I tried it - still no useful info on the console and no error logs in the project folder.
Tried it using the corresponding modifications for ParagraphVectors. As a result I got the following observations:
- If the ParagraphVectors builder has no explicit resetModel set to false then the vocabulary is not being extended and the execution is successful
- If the ParagraphVectors builder has resetModel=false then the vocabulary is extended and after the extension the next call to fit() causes the mentioned native execution crash
- Saving/loading the model to/from the file (the same as in the example) has no impact on the behavior
- Updating an existing model with a new iterator (which points to new sequences) and running fit() doesn’t extend a vocabulary when resetModel=false and no crash is there.

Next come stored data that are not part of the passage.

-- ==== Sys2Proof/Config.lean ====
section
/-! DEFINITION. The implementation parameters of 00_scope.md rule R9: the values the source fixes, the record of the
parameters it leaves OPEN, and the free values an engine is constructed with. -/

namespace Sys2Proof

/-- ERR_LEN_MODE: how the length field of an error frame counts (30_encoding.md rule R103). -/
inductive ErrLenMode where
  /-- length = m + 5: the invariant of 30_encoding.md rule R102 -/
  | exact
  /-- length = m + 4: the source encoder's arithmetic -/
  | legacy
  deriving DecidableEq, Repr, Inhabited

/-- The spec's default of ERR_LEN_MODE, EXACT (00_scope.md rule R9, 30_encoding.md rule R103, 92_eei_decisions.md D5). -/
def Config.defaultErrLenMode : ErrLenMode := .exact

/-- The places a built-in error reply is sent from; each has its own text ERR_MSG(site) (92_eei_decisions.md D8). -/
inductive Site where
  | startArgs
  | startNotFound
  | exitFail
  | infoArgs
  deriving DecidableEq, Repr

/-- The OPEN parameters of 00_scope.md rule R9. They are configuration, fixed before reset (70_reset_and_hazards.md
rule R370). DESIGN CHOICE, log entry 1: a state carries them, so that a statement about every state covers every
value of them. -/
structure Config where
  /-- ACC_CAPACITY -/
  accCapacity : Nat
  /-- ERR_LEN_MODE; EXACT unless the engine is constructed in LEGACY mode (30_encoding.md rule R103) -/
  errLenMode : ErrLenMode := Config.defaultErrLenMode
  /-- ERRCODE_ARGS -/
  errcodeArgs : Byte
  /-- ERRCODE_NOT_FOUND -/
  errcodeNotFound : Byte
  /-- ERR_MSG(START_ARGS) -/
  msgStartArgs : Bytes
  /-- ERR_MSG(START_NOT_FOUND) -/
  msgStartNotFound : Bytes
  /-- ERR_MSG(EXIT_FAIL) -/
  msgExitFail : Bytes
  /-- ERR_MSG(INFO_ARGS) -/
  msgInfoArgs : Bytes
  /-- REPLY_CAP -/
  replyCap : Nat
  deriving DecidableEq, Repr

namespace Config

/-- PROTO_VERSION, the 2-bit version field's only valid value (00_scope.md rule R9). -/
def protoVersion : BitVec 2 := 1#2

/-- PROTO_VERSION as ENCODE compares it: the whole 8-bit argument (41_framer.md rule R164). -/
def protoVersionByte : Byte := 1#8

/-- DEFAULT_MAGIC (00_scope.md rule R9). -/
def defaultMagic : Word := 0xBBACCAAA#32

/-- CMD_APP_MAX, the boundary between application and built-in command ids (30_encoding.md rule R109). -/
def cmdAppMax : Byte := 0xC8#8

/-- ERR_MSG(site) (00_scope.md rule R9, 92_eei_decisions.md D8). -/
def errMsg (c : Config) : Site → Bytes
  | .startArgs => c.msgStartArgs
  | .startNotFound => c.msgStartNotFound
  | .exitFail => c.msgExitFail
  | .infoArgs => c.msgInfoArgs

/-- The length of the longest error text, `max_site |ERR_MSG(site)|`. -/
def maxMsgLen (c : Config) : Nat :=
  max (max c.msgStartArgs.length c.msgStartNotFound.length) (max c.msgExitFail.length c.msgInfoArgs.length)

/-- The bounds 00_scope.md rule R9 sets: `12 ≤ ACC_CAPACITY < 2^32` and
`13 + max_site |ERR_MSG(site)| ≤ REPLY_CAP < 2^32`. -/
def wf (c : Config) : Bool :=
  decide (12 ≤ c.accCapacity) && decide (c.accCapacity < 2 ^ 32) &&
    decide (13 + c.maxMsgLen ≤ c.replyCap) && decide (c.replyCap < 2 ^ 32)

/-! The free values behind the parameters (00_scope.md rule R9: OPEN; log entries 2, 4 and 5). Nothing can evaluate them.
ERR_LEN_MODE has none: the spec gives its default. -/

/-- Free value behind ACC_CAPACITY (log entry 2). -/
opaque freeAccCapacity : Nat
/-- Free value of ERRCODE_ARGS (log entry 4). -/
opaque freeErrcodeArgs : Byte
/-- Free value of ERRCODE_NOT_FOUND (log entry 4). -/
opaque freeErrcodeNotFound : Byte
/-- Free value of ERR_MSG(START_ARGS) (log entry 4). -/
opaque freeMsgStartArgs : Bytes
/-- Free value of ERR_MSG(START_NOT_FOUND) (log entry 4). -/
opaque freeMsgStartNotFound : Bytes
/-- Free value of ERR_MSG(EXIT_FAIL) (log entry 4). -/
opaque freeMsgExitFail : Bytes
/-- Free value of ERR_MSG(INFO_ARGS) (log entry 4). -/
opaque freeMsgInfoArgs : Bytes
/-- Free value behind REPLY_CAP (log entry 5). -/
opaque freeReplyCap : Nat

/-- The longest an error text can be for a REPLY_CAP to exist: `13 + |ERR_MSG(site)| ≤ REPLY_CAP < 2^32`. -/
def msgLimit : Nat := 2 ^ 32 - 14

/-- `lo + n` folded into the range `lo .. 2^32 - 1`: every number of the range is the image of some `n`. -/
def inRange (lo n : Nat) : Nat := lo + n % (2 ^ 32 - lo)

/-- The configuration of an engine in a mode, with every other parameter but REPLY_CAP at its free value. -/
def freeBase (mode : ErrLenMode) : Config :=
  { accCapacity := inRange 12 freeAccCapacity
    errLenMode := mode
    errcodeArgs := freeErrcodeArgs
    errcodeNotFound := freeErrcodeNotFound
    msgStartArgs := freeMsgStartArgs.take msgLimit
    msgStartNotFound := freeMsgStartNotFound.take msgLimit
    msgExitFail := freeMsgExitFail.take msgLimit
    msgInfoArgs := freeMsgInfoArgs.take msgLimit
    replyCap := 0 }

/-- The configuration of an engine constructed in a mode: each other OPEN parameter is a free value inside the bounds of
00_scope.md rule R9 (log entries 2, 4 and 5). -/
def constructionIn (mode : ErrLenMode) : Config :=
  { freeBase mode with replyCap := inRange (13 + (freeBase mode).maxMsgLen) freeReplyCap }

/-- The configuration the modelled engine is constructed with: ERR_LEN_MODE at the spec's default (30_encoding.md rule R103;
log entry 3), the others as `constructionIn` says. -/
def construction : Config := constructionIn defaultErrLenMode

end Config

end Sys2Proof
end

- Updating an existing model with a new iterator (which points to new sequences), explicitly calling the buildVocab() in order to extend it and running fit() after that causes a crash.
So I played with different combinations and noticed that recreating a model using the same builder which created it but changing the sequence iterator and rebuilding the vocabulary in a specific way brings me to the point which I need. And I got a successful result!
I had to re-implement the vocabulary building because the fit() method doesn’t call buildVocab() if you don’t want to reset the model. Also I’ve noticed that VocabConstructor.buildJointVocabulary() doesn’t
mark the tokens which are already in the vocabulary as labels. So I fixed this part and it all worked and all the labels with all new words were there. I got no resetting of the lookup table, I got all labels preserved and the vocabulary extended. The main difference between the example you’ve referenced to and my implementation is that I recreate the model from scratch using the same builder which created it and after it I call
And it works! I tried the bulder without this line and I got the crash. Also I tried updating the existing model with new iterator as in the example and using this line but it still crashed. Only recreating a model using the builder (which itself preserves the lookup table and the vocabulary) together with consuming it’s own lookup table works fine. That means that the problem lies in any of ParagraphVectors fields which is re-initialized using a builder build() method call and thus it prevents the model from crashing during the next fit() after the vocabulary extension. I couldn’t identify, which field/s exactly is/are crucial here but if it’s not re-initialized (like in the example you’ve provided) - the fit() after vocabulary extension causes the crash.